[Exercise data — start]

/-- The stake instruction of an opcode with its common fields and XF (R333); none for a reserved opcode. -/
def stakeTable (opc : Nat) (c : Common) (xf : BitVec 35) : Option Instr :=
  match opc with
  | 0x01 => some (.const c (ImmX.ofBits xf))
  | 0x02 => some (.mov c (ImmX.ofBits xf))
  | 0x03 => some (.steer c (ImmX.ofBits xf))
  | 0x04 => some (.select c (ImmX.ofBits xf))
  | 0x05 => some (.merge c)
  | 0x06 => some (.sink c)
  | 0x07 => some (.movid c (xf.extractLsb' 0 4))
  | 0x08 => some (.waveadv c)
  | 0x09 => some (.framenew c (xf.extractLsb' 0 16))
  | 0x0A => some (.frameend c)
  | 0x0B => some (.retag c (xf.extractLsb' 0 2))
  | 0x0C => some (.kgate c (xf.extractLsb' 0 12))
  | 0x0D => some (.kdone c (xf.extractLsb' 0 16))
  | 0x0E => some (.bar c (xf.extractLsb' 0 4))
  | 0x0F => some (.barleave c (xf.extractLsb' 0 4))
  | 0x10 => some (.taskpush c (ImmX.ofBits xf))
  | 0x11 => some (.taskjoin c)
  | 0x12 => some (.taskend c)
  | 0x13 => some (.qpop c (xf.extractLsb' 0 4))
  | 0x14 => some (.qpush c (xf.extractLsb' 0 4))
  | 0x15 => some (.fmtcast c (Ty.ofCode (xf.extractLsb' 0 4)))
  | 0x20 => some (.add c (ImmX.ofBits xf))
  | 0x21 => some (.sub c (ImmX.ofBits xf))
  | 0x22 => some (.adds c (ImmX.ofBits xf))
  | 0x23 => some (.subs c (ImmX.ofBits xf))
  | 0x24 => some (.mul c (ImmX.ofBits xf))
  | 0x25 => some (.mulh c (ImmX.ofBits xf))
  | 0x26 => some (.mad c (ImmX.ofBits xf))
  | 0x27 => some (.div c (ImmX.ofBits xf))
  | 0x28 => some (.rem c (ImmX.ofBits xf))
  | 0x29 => some (.min c (ImmX.ofBits xf))
  | 0x2A => some (.max c (ImmX.ofBits xf))
  | 0x2B => some (.abs c (ImmX.ofBits xf))
  | 0x2C => some (.neg c (ImmX.ofBits xf))
  | 0x2D => some (.and c (ImmX.ofBits xf))
  | 0x2E => some (.or c (ImmX.ofBits xf))
  | 0x2F => some (.xor c (ImmX.ofBits xf))
  | 0x30 => some (.andn c (ImmX.ofBits xf))
  | 0x31 => some (.shl c (ImmX.ofBits xf))
  | 0x32 => some (.shr c (ImmX.ofBits xf))
  | 0x33 => some (.sar c (ImmX.ofBits xf))
  | 0x34 => some (.rol c (ImmX.ofBits xf))
  | 0x35 => some (.clz c (ImmX.ofBits xf))
  | 0x36 => some (.popc c (ImmX.ofBits xf))
  | 0x37 => some (.cmp c (ImmX.ofBits xf))
  | 0x38 => some (.lea c (ImmX.ofBits xf))
  | 0x39 => some (.sext c (Ty.ofCode (xf.extractLsb' 0 4)))
  | 0x3A => some (.zext c (Ty.ofCode (xf.extractLsb' 0 4)))
  | 0x3B => some (.bfx c (BfX.ofBits xf))
  | 0x3C => some (.bfi c (BfX.ofBits xf))
  | 0x40 => some (.fadd c (ImmX.ofBits xf))
  | 0x41 => some (.fsub c (ImmX.ofBits xf))
  | 0x42 => some (.fmul c (ImmX.ofBits xf))
  | 0x43 => some (.ffma c (ImmX.ofBits xf))
  | 0x44 => some (.fdiv c (ImmX.ofBits xf))
  | 0x45 => some (.fsqrt c (ImmX.ofBits xf))
  | 0x46 => some (.fmin c (ImmX.ofBits xf))
  | 0x47 => some (.fmax c (ImmX.ofBits xf))
  | 0x48 => some (.fcmp c (ImmX.ofBits xf))
  | 0x49 => some (.fabs c (ImmX.ofBits xf))
  | 0x4A => some (.fneg c (ImmX.ofBits xf))
  | 0x4B => some (.frcp c (ImmX.ofBits xf))
  | 0x4C => some (.frsq c (ImmX.ofBits xf))
  | 0x4D => some (.fexp2 c (ImmX.ofBits xf))
  | 0x4E => some (.flog2 c (ImmX.ofBits xf))
  | 0x4F => some (.fsin c (ImmX.ofBits xf))
  | 0x50 => some (.fcos c (ImmX.ofBits xf))
  | 0x51 => some (.ftanh c (ImmX.ofBits xf))
  | 0x52 => some (.fclass c (ImmX.ofBits xf))
  | 0x53 => some (.fcvt c (Ty.ofCode (xf.extractLsb' 0 4)))
  | 0x54 => some (.f2i c (Ty.ofCode (xf.extractLsb' 0 4)))
  | 0x55 => some (.i2f c (Ty.ofCode (xf.extractLsb' 0 4)))
  | 0x56 => some (.frnd c (ImmX.ofBits xf))
  | 0x60 => some (.vred c (ImmX.ofBits xf))
  | 0x61 => some (.vscan c (ImmX.ofBits xf))
  | 0x62 => some (.vperm c (ImmX.ofBits xf))
  | 0x63 => some (.vbcast c (ImmX.ofBits xf))
  | 0x64 => some (.vext c (ImmX.ofBits xf))
  | 0x65 => some (.vins c (ImmX.ofBits xf))
  | 0x66 => some (.vpack c (Ty.ofCode (xf.extractLsb' 0 4)))
  | 0x67 => some (.vunpk c (Ty.ofCode (xf.extractLsb' 0 4)))
  | 0x68 => some (.vquant c (Ty.ofCode (xf.extractLsb' 0 4)))
  | 0x69 => some (.vdeq c (Ty.ofCode (xf.extractLsb' 0 4)))
  | 0x6A => some (.vchain c (ImmX.ofBits xf))
  | 0x6B => some (.vsel c (ImmX.ofBits xf))
  | 0x6C => some (.vhdr c)
  | 0x6D => some (.rng c (xf.extractLsb' 0 8))
  | 0x70 => some (.ld c (MemX.ofBits xf))
  | 0x71 => some (.st c (MemX.ofBits xf))
  | 0x72 => some (.ldt c (MemX.ofBits xf))
  | 0x73 => some (.stt c (MemX.ofBits xf))
  | 0x74 => some (.ldf c (MemX.ofBits xf))
  | 0x75 => some (.ste c (MemX.ofBits xf))
  | 0x76 => some (.memnop c (MemX.ofBits xf))
  | 0x77 => some (.pref c (MemX.ofBits xf))
  | 0x78 => some (.fence c (FenceX.ofBits xf))
  | 0x79 => some (.fwait c)
  | 0x7A => some (.atom c (MemX.ofBits xf))
  | 0x7B => some (.fatom c (MemX.ofBits xf))
  | 0x7C => some (.cas c (MemX.ofBits xf))
  | 0x7D => some (.mcas c (MemX.ofBits xf))
  | 0x7E => some (.red c (MemX.ofBits xf))
  | 0x7F => some (.fred c (MemX.ofBits xf))
  | 0x80 => some (.cpy c (MemX.ofBits xf))
  | 0x81 => some (.cpywp c (MemX.ofBits xf))
  | 0x82 => some (.qfence c (MemX.ofBits xf))
  | 0x90 => some (.tmld c (TmemX.ofBits xf))
  | 0x91 => some (.tmst c (TmemX.ofBits xf))
  | 0x92 => some (.tmset c (xf.extractLsb' 0 4))
  | 0x93 => some (.tmnar c (xf.extractLsb' 0 4))
  | 0x94 => some (.tmget c (xf.extractLsb' 0 4))
  | 0x98 => some (.mzero c (MatX.ofBits xf))
  | 0x99 => some (.mma c (MatX.ofBits xf))
  | 0x9A => some (.msnap c (MatX.ofBits xf))
  | 0x9B => some (.mdrain c (MatX.ofBits xf))
  | 0x9C => some (.mldacc c (MatX.ofBits xf))
  | 0xA0 => some (.rdctl c (xf.extractLsb' 0 8))
  | 0xA1 => some (.wrctl c (xf.extractLsb' 0 8))
  | 0xA2 => some (.rdtime c)
  | 0xA3 => some (.trap c (xf.extractLsb' 0 16))
  | 0xA4 => some (.brk c (xf.extractLsb' 0 16))
  | 0xA5 => some (.event c (xf.extractLsb' 0 16))
  | 0xA6 => some (.cfgswap c (xf.extractLsb' 0 32))
  | 0xA7 => some (.mark c)
  | 0xA8 => some (.rplay c)
  | 0xA9 => some (.hint c (xf.extractLsb' 0 8))
  | _ => none

/-- The stake instruction that the fields of a stake word spell, by its opcode (R333). -/
def parseStake (w : StakeWord) : Option Instr :=
  stakeTable (w.extractLsb' 120 8).toNat (Common.ofWord w) (w.extractLsb' 0 35)

/-- The device step of a code with its fields and data (log entry 1); none for a code that the table does not list. -/
def eventTable (code : Nat) (f0 f1 f2 f3 f4 _f5 : W64) (data : W512) : Option Instr :=
  match code with
  | 1 => some (.resetRelease)
  | 2 => some (.unitReady f0 f1 f2)
  | 3 => some (.warmReset)
  | 4 => some (.thermalShutdown f0)
  | 5 => some (.dutyRaise f0 f1)
  | 6 => some (.dutyLower f0 f1)
  | 7 => some (.pwrctlWrite f0)
  | 8 => some (.firmwareUpdate f0 f1 f2 f3)
  | 9 => some (.spdmRequest f0 f1)
  | 10 => some (.pldmMonitorRequest)
  | 11 => some (.registerWrite f0 f1 f2)
  | 12 => some (.artEnable f0 f1)
  | 13 => some (.wshareWrite f0 f1 f2)
  | 14 => some (.sliceShrinkSweep)
  | 15 => some (.sliceShrinkComplete)
  | 16 => some (.partctlEnable f0 f1)
  | 17 => some (.partctlDisable f0 f1)
  | 18 => some (.vfcfgEnable f0 f1)
  | 19 => some (.vfcfgDisable f0 f1)
  | 20 => some (.functionLevelReset f0)
  | 21 => some (.vfPause f0 f1)
  | 22 => some (.vfUnpause f0 f1)
  | 23 => some (.schedctlWrite f0 f1)
  | 24 => some (.qndlWrite f0 f1)
  | 25 => some (.quenchFallback f0 f1)
  | 26 => some (.quenchVacancy f0)
  | 27 => some (.sqbaseWrite f0 f1)
  | 28 => some (.eqbaseWrite f0 f1)
  | 29 => some (.sqDoorbell f0 f1)
  | 30 => some (.sqheadWrite f0 f1)
  | 31 => some (.invalWrite f0 f1)
  | 32 => some (.invalidationComplete f0)
  | 33 => some (.trapresResume f0 f1)
  | 34 => some (.trapresKill f0 f1)
  | 35 => some (.gswctlGo f0 f1)
  | 36 => some (.wvreg)
  | 37 => some (.bind)
  | 38 => some (.unbind)
  | 39 => some (.save)
  | 40 => some (.resume)
  | 41 => some (.ckptall)
  | 42 => some (.launch f0)
  | 43 => some (.replay f0)
  | 44 => some (.patch f0)
  | 45 => some (.launchPushRetry f0)
  | 46 => some (.taskTakeup f0)
  | 47 => some (.taskjoinRetry f0)
  | 48 => some (.eventWrite f0)
  | 49 => some (.eventSlotRetry f0)
  | 50 => some (.msixMessage f0)
  | 51 => some (.hostInboundRequest f0 f1 f2 data)
  | 52 => some (.hostCompletion f0 f1 data)
  | 53 => some (.atsTranslationResponse f0 f1 f2)
  | 54 => some (.priPageResponse f0 f1)
  | 55 => some (.atsInvalidation f0 f1)
  | 56 => some (.lockInterfaceRequest f0 f1 f2)
  | 57 => some (.startInterfaceRequest f0 f1)
  | 58 => some (.stopInterfaceRequest f0)
  | 59 => some (.ideIntegrityFailure f0)
  | 60 => some (.rdq f0 f1 f2 f3 f4)
  | 61 => some (.wrq f0 f1 f2 f3 f4 data)
  | 62 => some (.atq f0 f1 f2 f3 f4 data)
  | 63 => some (.rel f0 f1 f2)
  | 64 => some (.rdr f0 f1 f2 data)
  | 65 => some (.wra f0 f1 f2)
  | 66 => some (.atr f0 f1 f2 data)
  | 67 => some (.flitReplayRequest f0 f1)
  | 68 => some (.tokenArrival f0 f1 f2)
  | 69 => some (.spillWriteRetry f0)
  | 70 => some (.spillReinject f0)
  | 71 => some (.misfitForward f0 f1 f2)
  | 72 => some (.strayReject f0 f1 f2)
  | 73 => some (.strayReturn)
  | 74 => some (.weaveLoad f0)
  | 75 => some (.waleMarkerArrival f0 f1 f2)
  | 76 => some (.roundEntry f0 f1)
  | 77 => some (.markerInjection f0)
  | 78 => some (.unitMarkerForward f0 f1)
  | 79 => some (.upsettArrival)
  | 80 => some (.frameQuiesced f0 f1)
  | 81 => some (.purgeSweepDone f0 f1)
  | 82 => some (.kgateDecrement f0 f1)
  | 83 => some (.wsbRequestArrival f0 f1)
  | 84 => some (.wsbLink f0 f1)
  | 85 => some (.frameStopAck f0 f1 f2)
  | 86 => some (.trapRaise f0 f1)
  | 87 => some (.trapDelivery f0 f1)
  | 88 => some (.replaySlotRetry f0 f1)
  | 89 => some (.replayAreaWriteRetry f0 f1)
  | 90 => some (.controlRequestSend f0)
  | 91 => some (.accessPerform f0)
  | 92 => some (.fullEmptyPerform f0)
  | 93 => some (.ldtLineWrite f0)
  | 94 => some (.sttLineWrite f0)
  | 95 => some (.fenceSlotGrant)
  | 96 => some (.syReleaseDrain f0)
  | 97 => some (.atomicRmw f0)
  | 98 => some (.pageWalk f0 f1)
  | 99 => some (.walkComplete f0 f1)
  | 100 => some (.reclassifyRequest f0 f1)
  | 101 => some (.gets f0 f1)
  | 102 => some (.getx f0 f1)
  | 103 => some (.putx f0 f1)
  | 104 => some (.directoryRmw f0)
  | 105 => some (.directoryEviction f0)
  | 106 => some (.probe f0 f1)
  | 107 => some (.probeAck f0)
  | 108 => some (.lockRequest f0 f1)
  | 109 => some (.lockGrant f0 f1)
  | 110 => some (.mcasChecks f0)
  | 111 => some (.writeAndUnlock f0 f1 f2)
  | 112 => some (.unlockAck f0 f1)
  | 113 => some (.lockWithdrawal f0 f1)
  | 114 => some (.copyCommandAccept f0)
  | 115 => some (.copyPiece f0 f1)
  | 116 => some (.qfenceRelease f0 f1)
  | 117 => some (.scrubGranule)
  | 118 => some (.throttledActivation f0)
  | 119 => some (.hammerWindowEnd)
  | 120 => some (.mmaStepStart)
  | 121 => some (.mmaStepCommit)
  | 122 => some (.mzeroPerform f0 f1)
  | 123 => some (.mldaccPerform f0 f1)
  | 124 => some (.msnapStart f0 f1)
  | 125 => some (.mdrainPerform f0 f1)
  | 126 => some (.sliceExpiry f0)
  | 127 => some (.forcedCut f0)
  | 128 => some (.saveCommit f0)
  | 129 => some (.cfgswapSwitch f0)
  | 130 => some (.migrationRound f0)
  | 131 => some (.stakeMove f0 f1 f2 f3)
  | 132 => some (.watchdogExpiry f0)
  | 133 => some (.wickerLinkDown)
  | 134 => some (.schedulerUnbind f0)
  | _ => none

[Exercise data — finish]

What you will do: There is a run of lines above from the one with "(.and c (ImmX.ofBits xf))" to the one with "(.bfi c (BfX.ofBits xf))"; print exactly that run, both ends included, and nothing else.

Your solution:
  | 0x2D => some (.and c (ImmX.ofBits xf))
  | 0x2E => some (.or c (ImmX.ofBits xf))
  | 0x2F => some (.xor c (ImmX.ofBits xf))
  | 0x30 => some (.andn c (ImmX.ofBits xf))
  | 0x31 => some (.shl c (ImmX.ofBits xf))
  | 0x32 => some (.shr c (ImmX.ofBits xf))
  | 0x33 => some (.sar c (ImmX.ofBits xf))
  | 0x34 => some (.rol c (ImmX.ofBits xf))
  | 0x35 => some (.clz c (ImmX.ofBits xf))
  | 0x36 => some (.popc c (ImmX.ofBits xf))
  | 0x37 => some (.cmp c (ImmX.ofBits xf))
  | 0x38 => some (.lea c (ImmX.ofBits xf))
  | 0x39 => some (.sext c (Ty.ofCode (xf.extractLsb' 0 4)))
  | 0x3A => some (.zext c (Ty.ofCode (xf.extractLsb' 0 4)))
  | 0x3B => some (.bfx c (BfX.ofBits xf))
  | 0x3C => some (.bfi c (BfX.ofBits xf))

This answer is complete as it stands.